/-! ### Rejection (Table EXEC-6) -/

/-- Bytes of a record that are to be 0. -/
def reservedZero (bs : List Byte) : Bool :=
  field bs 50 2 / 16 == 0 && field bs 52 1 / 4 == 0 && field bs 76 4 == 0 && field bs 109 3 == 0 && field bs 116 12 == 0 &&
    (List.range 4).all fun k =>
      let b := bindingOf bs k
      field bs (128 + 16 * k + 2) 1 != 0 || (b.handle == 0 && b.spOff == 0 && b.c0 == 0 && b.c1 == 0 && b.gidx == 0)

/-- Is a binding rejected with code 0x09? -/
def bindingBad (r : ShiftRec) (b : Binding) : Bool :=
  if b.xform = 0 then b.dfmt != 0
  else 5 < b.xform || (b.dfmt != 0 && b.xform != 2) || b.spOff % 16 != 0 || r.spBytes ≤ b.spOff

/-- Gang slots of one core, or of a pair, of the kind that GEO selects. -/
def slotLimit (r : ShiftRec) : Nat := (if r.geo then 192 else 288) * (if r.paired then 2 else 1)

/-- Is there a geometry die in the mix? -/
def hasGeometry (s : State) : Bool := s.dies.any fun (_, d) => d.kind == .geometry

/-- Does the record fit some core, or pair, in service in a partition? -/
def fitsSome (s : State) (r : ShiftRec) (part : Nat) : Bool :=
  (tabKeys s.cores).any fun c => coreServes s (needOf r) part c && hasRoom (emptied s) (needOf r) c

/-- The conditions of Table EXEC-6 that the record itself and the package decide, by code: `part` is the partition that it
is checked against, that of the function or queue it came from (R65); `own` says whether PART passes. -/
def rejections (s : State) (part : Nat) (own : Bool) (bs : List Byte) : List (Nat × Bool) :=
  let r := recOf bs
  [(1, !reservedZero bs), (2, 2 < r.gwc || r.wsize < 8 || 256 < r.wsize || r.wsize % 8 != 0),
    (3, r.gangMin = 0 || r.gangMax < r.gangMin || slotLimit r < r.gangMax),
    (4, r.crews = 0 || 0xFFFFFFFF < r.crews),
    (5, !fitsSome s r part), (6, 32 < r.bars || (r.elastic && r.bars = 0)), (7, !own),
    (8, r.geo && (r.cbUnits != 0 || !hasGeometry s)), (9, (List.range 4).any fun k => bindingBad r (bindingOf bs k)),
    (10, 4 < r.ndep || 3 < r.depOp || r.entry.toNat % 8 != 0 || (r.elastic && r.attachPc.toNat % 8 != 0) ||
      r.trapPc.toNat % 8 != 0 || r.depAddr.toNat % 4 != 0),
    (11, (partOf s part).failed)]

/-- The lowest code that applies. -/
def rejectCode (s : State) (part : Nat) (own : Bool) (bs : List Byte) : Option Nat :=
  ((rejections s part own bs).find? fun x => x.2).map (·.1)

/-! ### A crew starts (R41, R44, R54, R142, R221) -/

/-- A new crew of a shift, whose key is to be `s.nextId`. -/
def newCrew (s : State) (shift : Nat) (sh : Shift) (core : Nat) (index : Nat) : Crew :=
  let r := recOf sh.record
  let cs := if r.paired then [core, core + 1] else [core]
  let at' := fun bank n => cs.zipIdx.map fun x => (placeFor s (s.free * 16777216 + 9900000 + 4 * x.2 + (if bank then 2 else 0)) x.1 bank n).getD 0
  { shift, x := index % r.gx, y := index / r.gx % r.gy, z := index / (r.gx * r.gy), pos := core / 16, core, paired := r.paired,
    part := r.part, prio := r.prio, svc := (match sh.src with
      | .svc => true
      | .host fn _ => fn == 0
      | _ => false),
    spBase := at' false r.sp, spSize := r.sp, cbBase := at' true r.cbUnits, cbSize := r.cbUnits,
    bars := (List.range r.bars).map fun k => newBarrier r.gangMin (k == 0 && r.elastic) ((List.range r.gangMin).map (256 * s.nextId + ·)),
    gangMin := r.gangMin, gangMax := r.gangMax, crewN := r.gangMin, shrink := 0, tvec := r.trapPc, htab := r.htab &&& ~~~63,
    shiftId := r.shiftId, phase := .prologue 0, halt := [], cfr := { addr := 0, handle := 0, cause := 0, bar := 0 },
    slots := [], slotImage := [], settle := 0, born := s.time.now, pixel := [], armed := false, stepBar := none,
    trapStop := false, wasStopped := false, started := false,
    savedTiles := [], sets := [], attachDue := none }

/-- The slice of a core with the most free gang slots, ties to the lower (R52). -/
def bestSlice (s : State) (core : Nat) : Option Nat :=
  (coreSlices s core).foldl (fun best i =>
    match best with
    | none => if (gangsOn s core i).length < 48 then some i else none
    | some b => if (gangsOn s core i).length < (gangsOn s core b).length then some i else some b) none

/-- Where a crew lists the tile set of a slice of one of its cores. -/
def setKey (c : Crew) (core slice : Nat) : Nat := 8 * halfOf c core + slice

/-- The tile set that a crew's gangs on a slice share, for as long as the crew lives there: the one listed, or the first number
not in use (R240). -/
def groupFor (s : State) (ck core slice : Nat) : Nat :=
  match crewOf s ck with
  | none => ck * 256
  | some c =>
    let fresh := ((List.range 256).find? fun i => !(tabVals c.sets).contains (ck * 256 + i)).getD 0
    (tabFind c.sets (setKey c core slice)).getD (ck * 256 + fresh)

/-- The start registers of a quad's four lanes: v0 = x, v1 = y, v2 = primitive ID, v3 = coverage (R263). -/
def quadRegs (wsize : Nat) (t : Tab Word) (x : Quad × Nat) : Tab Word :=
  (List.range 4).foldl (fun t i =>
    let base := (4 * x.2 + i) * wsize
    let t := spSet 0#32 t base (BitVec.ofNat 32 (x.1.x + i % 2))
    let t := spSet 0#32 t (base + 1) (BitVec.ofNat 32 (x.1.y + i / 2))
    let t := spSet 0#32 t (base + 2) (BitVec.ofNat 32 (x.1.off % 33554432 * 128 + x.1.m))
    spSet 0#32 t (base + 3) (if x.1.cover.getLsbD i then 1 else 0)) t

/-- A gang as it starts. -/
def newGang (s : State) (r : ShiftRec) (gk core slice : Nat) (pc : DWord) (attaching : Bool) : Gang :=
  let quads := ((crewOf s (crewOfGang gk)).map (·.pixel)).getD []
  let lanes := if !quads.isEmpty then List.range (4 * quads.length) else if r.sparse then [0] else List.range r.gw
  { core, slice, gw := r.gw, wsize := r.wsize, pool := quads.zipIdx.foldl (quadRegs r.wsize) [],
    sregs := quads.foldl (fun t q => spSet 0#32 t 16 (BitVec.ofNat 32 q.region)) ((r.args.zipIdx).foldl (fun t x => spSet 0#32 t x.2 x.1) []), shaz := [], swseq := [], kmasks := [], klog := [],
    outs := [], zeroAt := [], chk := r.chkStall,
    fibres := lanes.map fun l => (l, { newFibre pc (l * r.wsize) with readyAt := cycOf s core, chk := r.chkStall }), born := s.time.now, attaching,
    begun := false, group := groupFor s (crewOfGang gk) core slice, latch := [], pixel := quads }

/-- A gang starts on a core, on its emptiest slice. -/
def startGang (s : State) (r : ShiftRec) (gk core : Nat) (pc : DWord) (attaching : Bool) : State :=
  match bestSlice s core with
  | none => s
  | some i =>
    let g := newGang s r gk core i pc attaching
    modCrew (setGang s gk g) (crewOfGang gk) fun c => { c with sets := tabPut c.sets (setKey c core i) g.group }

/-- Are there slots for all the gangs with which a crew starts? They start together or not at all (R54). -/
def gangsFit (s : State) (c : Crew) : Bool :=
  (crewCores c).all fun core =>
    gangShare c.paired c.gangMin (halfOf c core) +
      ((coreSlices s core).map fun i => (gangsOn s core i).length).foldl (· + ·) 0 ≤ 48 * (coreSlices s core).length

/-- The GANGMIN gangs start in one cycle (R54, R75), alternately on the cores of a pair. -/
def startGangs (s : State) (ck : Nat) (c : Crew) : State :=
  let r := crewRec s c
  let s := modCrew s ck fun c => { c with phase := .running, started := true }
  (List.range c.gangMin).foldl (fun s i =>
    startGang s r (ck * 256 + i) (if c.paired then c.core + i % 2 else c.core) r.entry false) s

- - -

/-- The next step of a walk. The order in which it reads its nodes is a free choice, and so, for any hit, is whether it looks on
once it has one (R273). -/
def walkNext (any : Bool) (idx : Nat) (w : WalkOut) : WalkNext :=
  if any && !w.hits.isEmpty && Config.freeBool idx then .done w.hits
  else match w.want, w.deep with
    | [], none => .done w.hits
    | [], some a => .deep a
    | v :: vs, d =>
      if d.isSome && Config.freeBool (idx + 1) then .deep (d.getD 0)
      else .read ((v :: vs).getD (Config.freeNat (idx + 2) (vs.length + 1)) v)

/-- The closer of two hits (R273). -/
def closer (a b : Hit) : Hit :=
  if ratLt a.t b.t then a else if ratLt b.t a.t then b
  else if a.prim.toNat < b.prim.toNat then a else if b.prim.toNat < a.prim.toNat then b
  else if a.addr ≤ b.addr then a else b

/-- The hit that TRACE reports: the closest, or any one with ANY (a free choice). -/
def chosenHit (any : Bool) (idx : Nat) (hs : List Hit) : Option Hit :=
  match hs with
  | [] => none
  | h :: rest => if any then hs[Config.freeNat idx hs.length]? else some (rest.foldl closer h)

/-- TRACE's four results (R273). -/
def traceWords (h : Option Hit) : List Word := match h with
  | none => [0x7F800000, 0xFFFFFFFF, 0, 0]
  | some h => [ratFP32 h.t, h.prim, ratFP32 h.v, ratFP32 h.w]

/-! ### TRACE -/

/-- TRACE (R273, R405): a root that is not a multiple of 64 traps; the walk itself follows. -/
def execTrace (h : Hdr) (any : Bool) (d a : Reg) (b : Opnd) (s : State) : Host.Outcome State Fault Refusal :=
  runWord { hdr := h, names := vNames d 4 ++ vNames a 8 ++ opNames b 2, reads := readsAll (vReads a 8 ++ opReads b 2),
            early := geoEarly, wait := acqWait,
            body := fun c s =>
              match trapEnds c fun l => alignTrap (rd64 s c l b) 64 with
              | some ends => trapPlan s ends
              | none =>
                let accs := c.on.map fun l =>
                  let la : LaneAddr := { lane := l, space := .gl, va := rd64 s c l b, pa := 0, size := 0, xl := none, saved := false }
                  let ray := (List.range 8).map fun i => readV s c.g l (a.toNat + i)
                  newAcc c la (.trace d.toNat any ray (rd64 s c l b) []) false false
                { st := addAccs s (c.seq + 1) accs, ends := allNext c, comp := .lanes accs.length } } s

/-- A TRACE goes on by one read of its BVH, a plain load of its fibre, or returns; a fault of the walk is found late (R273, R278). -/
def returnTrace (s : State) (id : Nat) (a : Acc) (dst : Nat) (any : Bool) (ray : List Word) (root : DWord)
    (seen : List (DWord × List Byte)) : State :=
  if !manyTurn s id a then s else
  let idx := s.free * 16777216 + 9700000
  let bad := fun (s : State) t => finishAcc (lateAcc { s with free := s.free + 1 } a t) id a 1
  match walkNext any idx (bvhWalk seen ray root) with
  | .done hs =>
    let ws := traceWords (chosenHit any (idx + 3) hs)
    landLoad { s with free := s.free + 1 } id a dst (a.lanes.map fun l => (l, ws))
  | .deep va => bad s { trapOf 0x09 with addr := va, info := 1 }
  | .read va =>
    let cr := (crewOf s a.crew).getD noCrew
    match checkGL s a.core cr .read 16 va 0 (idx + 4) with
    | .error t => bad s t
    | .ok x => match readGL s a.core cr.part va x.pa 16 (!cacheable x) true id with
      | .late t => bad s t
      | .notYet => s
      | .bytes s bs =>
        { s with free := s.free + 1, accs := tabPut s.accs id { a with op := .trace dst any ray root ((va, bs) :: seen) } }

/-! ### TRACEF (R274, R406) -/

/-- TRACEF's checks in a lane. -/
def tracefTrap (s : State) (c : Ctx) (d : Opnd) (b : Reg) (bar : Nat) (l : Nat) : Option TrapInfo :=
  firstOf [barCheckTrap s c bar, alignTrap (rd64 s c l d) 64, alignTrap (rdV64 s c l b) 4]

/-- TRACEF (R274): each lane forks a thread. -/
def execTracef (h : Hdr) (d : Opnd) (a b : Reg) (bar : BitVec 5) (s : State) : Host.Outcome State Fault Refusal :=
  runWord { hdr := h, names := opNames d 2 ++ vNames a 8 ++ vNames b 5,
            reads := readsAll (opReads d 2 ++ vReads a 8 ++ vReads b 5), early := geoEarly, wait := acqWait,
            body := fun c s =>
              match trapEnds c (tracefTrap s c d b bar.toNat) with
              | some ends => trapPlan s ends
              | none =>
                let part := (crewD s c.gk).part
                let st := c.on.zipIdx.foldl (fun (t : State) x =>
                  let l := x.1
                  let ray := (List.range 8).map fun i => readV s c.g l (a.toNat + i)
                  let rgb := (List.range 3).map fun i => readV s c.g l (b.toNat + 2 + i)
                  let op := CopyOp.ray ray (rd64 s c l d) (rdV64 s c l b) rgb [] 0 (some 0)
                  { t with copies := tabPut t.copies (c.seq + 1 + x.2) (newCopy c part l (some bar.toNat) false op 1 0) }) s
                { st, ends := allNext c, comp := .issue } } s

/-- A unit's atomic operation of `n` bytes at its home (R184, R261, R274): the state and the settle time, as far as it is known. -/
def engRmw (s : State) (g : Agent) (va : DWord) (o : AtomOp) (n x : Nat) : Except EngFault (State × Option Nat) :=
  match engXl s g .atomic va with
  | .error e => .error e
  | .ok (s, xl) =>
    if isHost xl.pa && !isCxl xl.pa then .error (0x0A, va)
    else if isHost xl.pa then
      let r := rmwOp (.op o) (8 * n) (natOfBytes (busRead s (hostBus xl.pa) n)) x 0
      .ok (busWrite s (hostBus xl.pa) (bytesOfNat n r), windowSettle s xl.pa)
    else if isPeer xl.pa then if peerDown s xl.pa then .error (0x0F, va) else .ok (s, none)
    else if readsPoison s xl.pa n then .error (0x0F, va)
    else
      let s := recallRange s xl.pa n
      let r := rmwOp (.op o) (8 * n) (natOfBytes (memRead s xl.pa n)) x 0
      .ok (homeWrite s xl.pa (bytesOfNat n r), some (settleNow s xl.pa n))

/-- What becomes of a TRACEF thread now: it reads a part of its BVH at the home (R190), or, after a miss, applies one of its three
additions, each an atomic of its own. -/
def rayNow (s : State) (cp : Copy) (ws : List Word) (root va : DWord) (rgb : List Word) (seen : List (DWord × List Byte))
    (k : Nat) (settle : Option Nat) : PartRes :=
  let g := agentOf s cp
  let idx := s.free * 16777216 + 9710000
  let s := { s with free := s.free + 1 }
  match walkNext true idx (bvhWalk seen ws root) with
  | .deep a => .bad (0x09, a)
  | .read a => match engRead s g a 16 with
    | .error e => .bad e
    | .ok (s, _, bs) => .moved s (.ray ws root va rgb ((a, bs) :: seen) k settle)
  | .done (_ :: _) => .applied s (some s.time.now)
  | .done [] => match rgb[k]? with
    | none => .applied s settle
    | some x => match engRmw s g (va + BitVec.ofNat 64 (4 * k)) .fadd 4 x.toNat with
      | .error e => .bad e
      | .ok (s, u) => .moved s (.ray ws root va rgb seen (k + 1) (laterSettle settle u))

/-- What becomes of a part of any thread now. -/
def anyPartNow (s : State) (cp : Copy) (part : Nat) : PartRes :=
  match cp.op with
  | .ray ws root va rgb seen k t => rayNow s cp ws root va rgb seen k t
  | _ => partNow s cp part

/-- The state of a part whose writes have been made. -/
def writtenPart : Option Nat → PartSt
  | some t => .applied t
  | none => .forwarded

- - -

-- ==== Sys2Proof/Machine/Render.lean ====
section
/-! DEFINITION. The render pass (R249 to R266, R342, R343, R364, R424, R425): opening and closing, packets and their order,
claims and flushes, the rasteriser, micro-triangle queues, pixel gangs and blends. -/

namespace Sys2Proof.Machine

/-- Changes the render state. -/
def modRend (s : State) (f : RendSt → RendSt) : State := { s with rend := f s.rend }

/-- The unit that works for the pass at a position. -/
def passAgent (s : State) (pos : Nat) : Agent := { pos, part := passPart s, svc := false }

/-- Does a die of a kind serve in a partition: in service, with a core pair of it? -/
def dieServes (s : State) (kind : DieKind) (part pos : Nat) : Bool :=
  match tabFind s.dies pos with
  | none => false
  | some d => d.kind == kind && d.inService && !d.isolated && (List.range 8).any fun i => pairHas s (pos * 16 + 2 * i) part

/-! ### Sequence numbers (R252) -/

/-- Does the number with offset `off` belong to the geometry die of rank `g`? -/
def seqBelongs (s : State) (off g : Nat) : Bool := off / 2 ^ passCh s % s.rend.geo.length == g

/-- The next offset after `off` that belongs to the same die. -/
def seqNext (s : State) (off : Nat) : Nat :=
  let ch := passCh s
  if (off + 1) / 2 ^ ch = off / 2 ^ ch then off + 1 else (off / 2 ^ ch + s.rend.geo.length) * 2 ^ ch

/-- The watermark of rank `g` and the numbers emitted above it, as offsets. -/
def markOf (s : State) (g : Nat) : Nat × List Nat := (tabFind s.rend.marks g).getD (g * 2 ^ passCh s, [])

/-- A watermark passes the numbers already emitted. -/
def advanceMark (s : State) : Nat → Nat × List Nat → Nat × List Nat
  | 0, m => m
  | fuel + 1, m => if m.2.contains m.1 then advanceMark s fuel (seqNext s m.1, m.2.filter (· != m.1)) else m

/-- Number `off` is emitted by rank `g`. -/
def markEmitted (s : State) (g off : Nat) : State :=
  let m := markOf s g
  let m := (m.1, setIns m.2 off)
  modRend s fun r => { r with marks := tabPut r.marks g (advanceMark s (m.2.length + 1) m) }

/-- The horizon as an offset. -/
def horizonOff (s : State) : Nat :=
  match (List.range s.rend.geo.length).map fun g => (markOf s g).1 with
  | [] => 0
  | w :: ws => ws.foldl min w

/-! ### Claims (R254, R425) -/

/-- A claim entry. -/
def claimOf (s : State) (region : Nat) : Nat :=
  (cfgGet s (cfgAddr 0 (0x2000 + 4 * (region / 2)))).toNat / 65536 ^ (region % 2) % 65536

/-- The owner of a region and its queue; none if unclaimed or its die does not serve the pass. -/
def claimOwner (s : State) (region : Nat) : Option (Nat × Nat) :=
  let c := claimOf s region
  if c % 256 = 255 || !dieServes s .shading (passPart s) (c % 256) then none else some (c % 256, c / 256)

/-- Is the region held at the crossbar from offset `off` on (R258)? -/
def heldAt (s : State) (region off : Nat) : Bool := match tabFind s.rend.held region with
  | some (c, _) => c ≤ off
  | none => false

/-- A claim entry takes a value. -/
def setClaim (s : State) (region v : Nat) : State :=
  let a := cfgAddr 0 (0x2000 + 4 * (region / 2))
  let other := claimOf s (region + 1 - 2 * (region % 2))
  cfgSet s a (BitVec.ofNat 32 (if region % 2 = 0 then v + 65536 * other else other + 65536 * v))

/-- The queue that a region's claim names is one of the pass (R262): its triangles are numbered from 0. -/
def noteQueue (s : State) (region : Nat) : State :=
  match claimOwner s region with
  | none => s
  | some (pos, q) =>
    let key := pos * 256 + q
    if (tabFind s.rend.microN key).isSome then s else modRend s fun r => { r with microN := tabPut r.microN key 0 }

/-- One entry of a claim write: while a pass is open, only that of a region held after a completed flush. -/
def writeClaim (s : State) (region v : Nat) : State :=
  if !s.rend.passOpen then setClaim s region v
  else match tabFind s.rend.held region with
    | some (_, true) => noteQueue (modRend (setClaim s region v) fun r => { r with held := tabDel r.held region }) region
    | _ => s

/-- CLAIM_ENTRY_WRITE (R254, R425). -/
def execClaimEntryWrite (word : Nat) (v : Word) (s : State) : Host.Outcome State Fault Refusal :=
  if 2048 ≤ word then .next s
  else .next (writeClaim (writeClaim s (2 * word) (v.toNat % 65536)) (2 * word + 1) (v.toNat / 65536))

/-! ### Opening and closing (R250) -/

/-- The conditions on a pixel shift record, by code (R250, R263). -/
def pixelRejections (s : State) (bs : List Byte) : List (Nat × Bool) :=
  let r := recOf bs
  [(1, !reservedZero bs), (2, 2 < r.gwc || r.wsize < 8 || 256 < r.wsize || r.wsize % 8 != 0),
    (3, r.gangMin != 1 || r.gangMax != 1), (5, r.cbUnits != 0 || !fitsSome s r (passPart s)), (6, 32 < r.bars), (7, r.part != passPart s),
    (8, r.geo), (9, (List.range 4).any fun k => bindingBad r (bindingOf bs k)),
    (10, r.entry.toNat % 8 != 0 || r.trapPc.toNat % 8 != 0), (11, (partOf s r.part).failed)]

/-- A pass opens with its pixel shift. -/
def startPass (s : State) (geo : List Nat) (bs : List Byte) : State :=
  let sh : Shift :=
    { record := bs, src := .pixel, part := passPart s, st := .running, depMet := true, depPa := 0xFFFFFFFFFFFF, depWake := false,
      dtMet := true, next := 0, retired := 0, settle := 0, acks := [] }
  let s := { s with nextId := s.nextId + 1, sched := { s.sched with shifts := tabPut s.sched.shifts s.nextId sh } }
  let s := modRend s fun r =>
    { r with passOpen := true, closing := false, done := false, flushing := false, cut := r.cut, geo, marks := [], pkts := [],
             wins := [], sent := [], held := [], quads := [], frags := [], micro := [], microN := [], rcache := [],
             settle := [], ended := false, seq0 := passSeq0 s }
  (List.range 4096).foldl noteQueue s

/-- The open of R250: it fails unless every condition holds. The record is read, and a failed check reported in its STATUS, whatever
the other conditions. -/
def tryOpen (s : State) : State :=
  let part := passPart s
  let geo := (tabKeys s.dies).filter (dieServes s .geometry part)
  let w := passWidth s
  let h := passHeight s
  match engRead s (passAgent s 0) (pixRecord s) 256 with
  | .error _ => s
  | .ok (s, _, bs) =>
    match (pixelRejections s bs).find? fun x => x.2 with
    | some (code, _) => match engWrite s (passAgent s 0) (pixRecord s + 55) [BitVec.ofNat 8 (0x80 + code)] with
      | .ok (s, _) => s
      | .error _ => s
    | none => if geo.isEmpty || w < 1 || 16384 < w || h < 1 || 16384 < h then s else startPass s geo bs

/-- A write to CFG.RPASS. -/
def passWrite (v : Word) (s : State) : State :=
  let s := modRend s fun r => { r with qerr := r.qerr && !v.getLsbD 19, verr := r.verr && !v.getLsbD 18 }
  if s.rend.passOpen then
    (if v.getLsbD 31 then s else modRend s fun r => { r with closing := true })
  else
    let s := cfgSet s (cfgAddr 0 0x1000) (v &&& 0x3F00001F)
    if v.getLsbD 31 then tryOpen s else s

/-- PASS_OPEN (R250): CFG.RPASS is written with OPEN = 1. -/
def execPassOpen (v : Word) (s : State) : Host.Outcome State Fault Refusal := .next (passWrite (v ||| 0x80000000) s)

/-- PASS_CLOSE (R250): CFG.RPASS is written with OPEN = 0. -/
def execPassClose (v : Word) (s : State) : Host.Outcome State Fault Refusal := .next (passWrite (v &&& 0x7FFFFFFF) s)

- - -

:: Goal of the exercise ::
Go line by line through the data above and report each one that holds the string "bvhWalk".

:: Response for this exercise ::
  match walkNext any idx (bvhWalk seen ray root) with
  match walkNext true idx (bvhWalk seen ws root) with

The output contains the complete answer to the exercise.